Here is what I did this year. 













Cheers,

Jeff


----------



## Crimea_River (Dec 24, 2014)

Nice! Quite the formation. I think I managed to get a _schwarm_ done.


----------



## stona (Dec 24, 2014)

Very nice!
I managed four 1/32 scale aircraft, three 1/72 scale aircraft (all given to me to build as it's not really my scale) and the appalling old Airfix HMS Victory kit as a sort of challenge 
Cheers
Steve


----------



## fubar57 (Dec 24, 2014)

Nice. Note to self.....be more productive.

Geo

Reactions: Like Like:
1 | Like List reactions


----------



## Wurger (Dec 24, 2014)

A nice collection.


----------



## Capt. Vick (Dec 24, 2014)

Well done old boy


----------



## dneid (Dec 24, 2014)

fubar57 said:


> Nice. Note to self.....be more productive.
> 
> Geo



lol.... Hey, George, make some room in that boat for me, will you? I sure could stand to be more productive myself. Wanna be my modeling accountability partner?

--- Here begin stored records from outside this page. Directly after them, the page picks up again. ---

/-- In TX_CMD a command row that is `frame_for(OPR)` goes out, and no other frame has an effect (R122; log 13). -/
theorem exec_frameRow_of_txCmd (hs : s.seq = .txCmd) : exec i s = .next s ∨ exec i s = .next s.sendCommand := by
  have command : ∀ c, s.commandFrame c f = s ∨ s.commandFrame c f = s.sendCommand := by
    intro c
    simp only [State.commandFrame, hs]
    split
    · exact .inr rfl
    · exact .inl rfl
  have ack : s.ackFrameStep f = s := by simp only [State.ackFrameStep, hs]
  have notEval : ∀ c, s.receivedFrame c f = s := fun c => if_neg (by simp [hs])
  simp only [List.mem_cons, List.not_mem_nil, or_false] at row
  obtain rfl | rfl | rfl | rfl | rfl | rfl := row
  · exact (command _).imp (congrArg _) (congrArg _)
  · exact (command _).imp (congrArg _) (congrArg _)
  · exact (command _).imp (congrArg _) (congrArg _)
  · exact .inl (congrArg _ ack)
  · exact .inl (congrArg _ (notEval _))
  · exact .inl (congrArg _ (notEval _))

/-- In EVAL every row takes OPR's branch (R125). -/
theorem exec_frameRow_of_eval (hs : s.seq = .eval) : ∃ rx, exec i s = .next (s.evalBranch rx) := by
  have command : ∀ c, s.commandFrame c f = s.receive c f := fun c => by simp only [State.commandFrame, hs]
  have ack : s.ackFrameStep f = s.receive Config.cmdAck f := by simp only [State.ackFrameStep, hs]
  have received : ∀ c, s.receivedFrame c f = s.receive c f := fun c => if_pos hs
  simp only [List.mem_cons, List.not_mem_nil, or_false] at row
  obtain rfl | rfl | rfl | rfl | rfl | rfl := row
  · exact ⟨_, congrArg _ (command _)⟩
  · exact ⟨_, congrArg _ (command _)⟩
  · exact ⟨_, congrArg _ (command _)⟩
  · exact ⟨_, congrArg _ ack⟩
  · exact ⟨_, congrArg _ (received _)⟩
  · exact ⟨_, congrArg _ (received _)⟩

/-- In TX_ACK the ACK row goes out when it is the ACK frame, and no other frame has an effect (R132; log 13). -/
theorem exec_frameRow_of_txAck (hs : s.seq = .txAck) : exec i s = .next s ∨ exec i s = .next s.sendAck := by
  have ack : s.ackFrameStep f = s ∨ s.ackFrameStep f = s.sendAck := by
    simp only [State.ackFrameStep, hs]
    split
    · exact .inr rfl
    · exact .inl rfl
  have command : ∀ c, s.commandFrame c f = s := fun c => by simp only [State.commandFrame, hs]
  have notEval : ∀ c, s.receivedFrame c f = s := fun c => if_neg (by simp [hs])
  simp only [List.mem_cons, List.not_mem_nil, or_false] at row
  obtain rfl | rfl | rfl | rfl | rfl | rfl := row
  · exact .inl (congrArg _ (command _))
  · exact .inl (congrArg _ (command _))
  · exact .inl (congrArg _ (command _))
  · exact ack.imp (congrArg _) (congrArg _)
  · exact .inl (congrArg _ (notEval _))
  · exact .inl (congrArg _ (notEval _))

/-- A FRAME row is the TX_CMD step, EVAL's branch or the TX_ACK step in that state, or has no effect (log 13). -/
theorem exec_frameRow_cases :
    exec i s = .next s ∨ (s.seq = .txCmd ∧ exec i s = .next s.sendCommand) ∨
      (s.seq = .eval ∧ ∃ rx, exec i s = .next (s.evalBranch rx)) ∨ (s.seq = .txAck ∧ exec i s = .next s.sendAck) := by
  by_cases inTxCmd : s.seq = .txCmd
  · rcases exec_frameRow_of_txCmd row inTxCmd with h | h
    · exact .inl h
    · exact .inr (.inl ⟨inTxCmd, h⟩)
  by_cases inEval : s.seq = .eval
  · exact .inr (.inr (.inl ⟨inEval, exec_frameRow_of_eval row inEval⟩))
  by_cases inTxAck : s.seq = .txAck
  · rcases exec_frameRow_of_txAck row inTxAck with h | h
    · exact .inl h
    · exact .inr (.inr (.inr ⟨inTxAck, h⟩))
  exact .inl (exec_frame_elsewhere f cmd inTxCmd inEval inTxAck i row)

end FrameRows

/-- Settles O25: the four effects of `exec_frameRow_cases`, each by its frame. -/
theorem wireCommandFrame : Obligations.WireCommandFrame := by
  intro s f cmd i row
  rcases exec_frameRow_cases row (s := s) with h | ⟨hs, h⟩ | ⟨hs, rx, h⟩ | ⟨hs, h⟩
  · exact ⟨s, h, fun _ => rfl, rfl, rfl, rfl, fun _ => ⟨rfl, rfl⟩, fun _ _ => rfl, fun _ _ _ => rfl⟩
  · refine ⟨_, h, by simp, ?_, by simp, by simp, by simp [hs], by simp [hs], by simp [hs]⟩
    apply State.ext_fields <;> simp
  · refine ⟨_, h, by simp, ?_, by simp, by simp, by simp, by simp, by simp [hs]⟩
    apply State.ext_fields <;> simp
  · refine ⟨_, h, by simp, ?_, by simp, by simp, by simp, by simp [hs], by simp [hs]⟩
    apply State.ext_fields <;> simp

/-- Where an exhausted loop leads: INIT to its next run while it has one, every other loop to its end (R168). -/
theorem loopExhausted_eq {s : State} (hop : s.opr ≠ .poll) :
    s.loopExhausted =
      if s.opr = .init ∧ (s.iatt < s.par.initAttempts ∨ s.par.delayAfterFinal = true) then s.enterWait .waitInitRetry
      else s.finish 0x00 := by
  cases h : s.opr <;> simp_all [State.loopExhausted, State.resetRunFailed]

/-- Settles O24: `attempt_failed` waits for the next attempt or hands over to `loop_exhausted`. -/
theorem failedAttemptRules : Obligations.FailedAttemptRules := by
  intro s hop
  rw [State.attemptFailed, loopExhausted_eq hop]
  simp only [Bool.or_eq_true, decide_eq_true_eq]
  rfl

end Sys2Proof.Machine

/-! The steps of the machine, one equation per act and per sequencer state (10_state.md R20, R23, 41_exchange.md R121 to R126). -/

namespace Sys2Proof.Machine

/-- The command frame of an operation is that operation's fixed frame (R75, R76, R78, R121). -/
theorem encode_commandInstr (op : HostOp) : encode (commandInstr op) = frameFor op := by
  cases op <;> decide +kernel

theorem encode_ackInstr : encode ackInstr = ackFrame := by decide +kernel

theorem decode_frameFor (op : HostOp) : decode .wire (frameFor op) = .ok (commandInstr op) := by
  rw [← encode_commandInstr]
  cases op <;> exact encodeThenDecode _ .wire (by decide) rfl

theorem decode_ackFrame : decode .wire ackFrame = .ok ackInstr := by
  rw [← encode_ackInstr]
  exact encodeThenDecode _ .wire (by decide) rfl

/-- With RST released a write to OPREQ runs the row its byte decodes to (42_operations.md R150). -/
theorem step_of_opreqWrite {s u : State} {b : Byte} (act : s.nextAct = (.host (.write 0 b), u)) (running : u.rst = false) :
    step s = exec (decodeOpreq b) u := by
  simp only [step, State.fetch, act, State.actFetch, running, Bool.false_eq_true, if_false, State.hostFetch, if_true,
    Fetched.outcome]

theorem step_of_hostRead {s u : State} {off : BitVec 2} (act : s.nextAct = (.host (.read off), u)) (running : u.rst = false) :
    step s = .next (u.hostRead off) := by
  simp only [step, State.fetch, act, State.actFetch, running, Bool.false_eq_true, if_false, State.hostFetch, Fetched.outcome]

/-- A write to any other offset is ignored (10_state.md R29, R30, R32). -/
theorem step_of_otherWrite {s u : State} {off : BitVec 2} {b : Byte} (act : s.nextAct = (.host (.write off b), u))
    (running : u.rst = false) (other : off ≠ 0) : step s = .next u := by
  simp only [step, State.fetch, act, State.actFetch, running, Bool.false_eq_true, if_false, State.hostFetch, if_neg other,
    Fetched.outcome]

section BlockStep

variable {s u : State} (act : s.nextAct = (.block, u)) (running : u.rst = false)
include act running

theorem step_of_idle (hs : u.seq = .idle) : step s = .next u := by
  simp only [step_of_block act running, State.blockFetch, hs, Fetched.outcome]

theorem step_of_opening (hs : u.seq = .opening) : step s = .next u.openStep := by
  simp only [step_of_block act running, State.blockFetch, hs, Fetched.outcome]

theorem step_of_txCmd (hs : u.seq = .txCmd) : step s = .next u.sendCommand := by
  simp only [step_of_block act running, State.blockFetch, hs, Fetched.outcome, exec_commandInstr hs]

theorem step_of_txAck (hs : u.seq = .txAck) : step s = .next u.sendAck := by
  simp only [step_of_block act running, State.blockFetch, hs, Fetched.outcome, exec_ackInstr hs]

/-- A decoded response runs at the state the VALIDATE row answers (R125). -/
theorem step_of_eval_decoded (hs : u.seq = .eval) {i : Instr} (h : decode .wire u.response = .ok i) :
    step s = exec i u.runValidate := by
  have decoded : decodeFrame u.response = .ok i := h
  simp only [step_of_block act running, State.blockFetch, hs, State.evalFetch, decoded, Fetched.outcome]

theorem step_of_waitRetry (hs : u.seq = .waitRetry) : step s = .next (u.waitStep u.par.tRetry u.exitRetry) := by
  simp only [step_of_block act running, State.blockFetch, hs, Fetched.outcome]

theorem step_of_waitResetSettle (hs : u.seq = .waitResetSettle) :
    step s = .next (u.waitStep u.par.tResetSettle u.exitResetSettle) := by
  simp only [step_of_block act running, State.blockFetch, hs, Fetched.outcome]

theorem step_of_waitInitRetry (hs : u.seq = .waitInitRetry) :
    step s = .next (u.waitStep u.par.tInitRetry u.exitInitRetry) := by
  simp only [step_of_block act running, State.blockFetch, hs, Fetched.outcome]

theorem step_of_waitInitSettle (hs : u.seq = .waitInitSettle) :
    step s = .next (u.waitStep u.par.tInitSettle u.exitInitSettle) := by
  simp only [step_of_block act running, State.blockFetch, hs, Fetched.outcome]

end BlockStep

/-- Settles O26: what the step runs is what the decoder answers, `decode_frameFor` and `decode_ackFrame` for the fixed frames. -/
theorem stepRunsDecodedInstruction : Obligations.StepRunsDecodedInstruction := by
  intro s u e i act running
  refine ⟨?opreq, ?eval, ?command, ?ack⟩
  case opreq =>
    rintro b rfl h
    cases h
    exact step_of_opreqWrite act running
  case eval =>
    rintro rfl hs h
    exact ⟨rfl, step_of_eval_decoded act running hs h⟩
  case command =>
    rintro rfl hs h
    cases (decode_frameFor u.opr).symm.trans h
    rw [exec_commandInstr hs, step_of_txCmd act running hs]
  case ack =>
    rintro rfl hs h
    cases decode_ackFrame.symm.trans h
    rw [exec_ackInstr hs, step_of_txAck act running hs]

/-- An attempt has no cause to fail exactly on a validated ACK (60_exceptions.md R181). -/
theorem attemptCause_none_iff (b : List Byte) :
    attemptCause b = none ↔ validate b = true ∧ byteAt b 3 = Config.cmdAck := by
  rw [validate_iff, attemptCause]
  constructor
  · intro h
    repeat' split at h
    all_goals simp_all
  · rintro ⟨⟨fiveBytes, isSync, len, crc⟩, ack⟩
    have notEmpty : ¬ b.length = 0 := by omega
    have notShort : ¬ b.length < 5 := by omega
    simp [notEmpty, notShort, isSync, len, crc, ack]

/-- The same over the cells of RB. -/
theorem attemptCause_response_none_iff (s : State) :
    attemptCause s.response = none ↔ validate s.response = true ∧ s.rb.read 3 = 0x00 := by
  rw [attemptCause_none_iff]
  refine and_congr_right fun valid => ?_
  obtain ⟨fiveBytes, -⟩ := (validate_response_iff s).1 valid
  rw [byteAt_response (by omega)]

/-- Without an ACK every loop's attempt fails (R159, R160). -/
theorem evalBranch_of_noAck {s : State} (hop : s.opr ≠ .poll) {rx : Option Received}
    (noAck : ∀ r, rx = some r → r.cmd ≠ Config.cmdAck) : s.evalBranch rx = s.attemptFailed := by
  rcases evalBranch_cases s rx with ⟨-, -, r, isSome, ack⟩ | ⟨-, -, r, isSome, ack⟩ | ⟨h, -⟩ | ⟨isPoll, -⟩ | ⟨isPoll, -⟩
  · exact absurd ack (noAck r isSome)
  · exact absurd ack (noAck r isSome)
  · exact h
  · exact absurd isPoll hop
  · exact absurd isPoll hop

/-- A failed attempt does not depend on what `validate` wrote. -/
theorem attemptFailed_runValidate {s : State} (hop : s.opr ≠ .poll) :
    { s.runValidate.attemptFailed with acc := s.acc, codec := s.codec } = s.attemptFailed := by
  rw [failedAttemptRules s hop, failedAttemptRules s.runValidate (by simpa using hop)]
  simp only [runValidate_frame]
  split_ifs <;> (apply State.ext_fields <;> simp)

/-- Settles O27: without a cause the response is a validated ACK and leads on, with one the attempt fails. -/
theorem attemptFailsExactlyOnACause : Obligations.AttemptFailsExactlyOnACause := by
  intro s u act running hs hop
  refine ⟨attemptCause_response_none_iff u, _, step_of_eval act running hs, ?_⟩
  have hop' : u.runValidate.opr ≠ .poll := by simpa using hop
  by_cases cause : attemptCause u.response = none
  · rw [if_neg (not_not_intro cause)]
    obtain ⟨valid, ack⟩ := (attemptCause_response_none_iff u).1 cause
    rw [responseSeen_of_valid valid]
    by_cases start : u.opr = .start
    · rw [if_pos start, evalBranch_of_start (by simpa using start), evalStart_of_ack ack]
      apply State.ext_fields <;> simp
    · have resets : u.opr = .init ∨ u.opr = .reset := by cases h : u.opr <;> simp_all
      rw [if_neg start, evalBranch_of_init_or_reset (by simpa using resets), evalReset_of_ack ack]
      apply State.ext_fields <;> simp [State.stamp]
  · rw [if_pos cause, evalBranch_of_noAck hop', attemptFailed_runValidate hop]
    intro r seen ack
    by_cases valid : validate u.response = true
    · rw [responseSeen_of_valid valid, Option.some.injEq] at seen
      exact cause ((attemptCause_response_none_iff u).2 ⟨valid, by rw [← seen] at ack; exact ack⟩)
    · simp [responseSeen_of_invalid (Bool.not_eq_true _ ▸ valid)] at seen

Very nice collection you put together this year, Jeff. Very nice indeed. What kit is the B-17?


----------



## Jeff Hunt (Dec 25, 2014)

dneid said:


> lol.... Hey, George, make some room in that boat for me, will you? I sure could stand to be more productive myself. Wanna be my modeling accountability partner?
> 
> Very nice collection you put together this year, Jeff. Very nice indeed. What kit is the B-17?



Revell B-17F Memphis Belle but I used aftermarket decals.

Jeff


----------



## Airframes (Dec 25, 2014)

Great stuff Jeff. At my present rate of work, that would be around five year's worth production!


----------



## Catch22 (Dec 27, 2014)

A lot better than me! I've finished two in the past two years...both F4Us.


----------



## Wayne Little (Dec 28, 2014)

Done alright there Jeff!


----------



## Gnomey (Jan 8, 2015)

Good work Jeff!


----------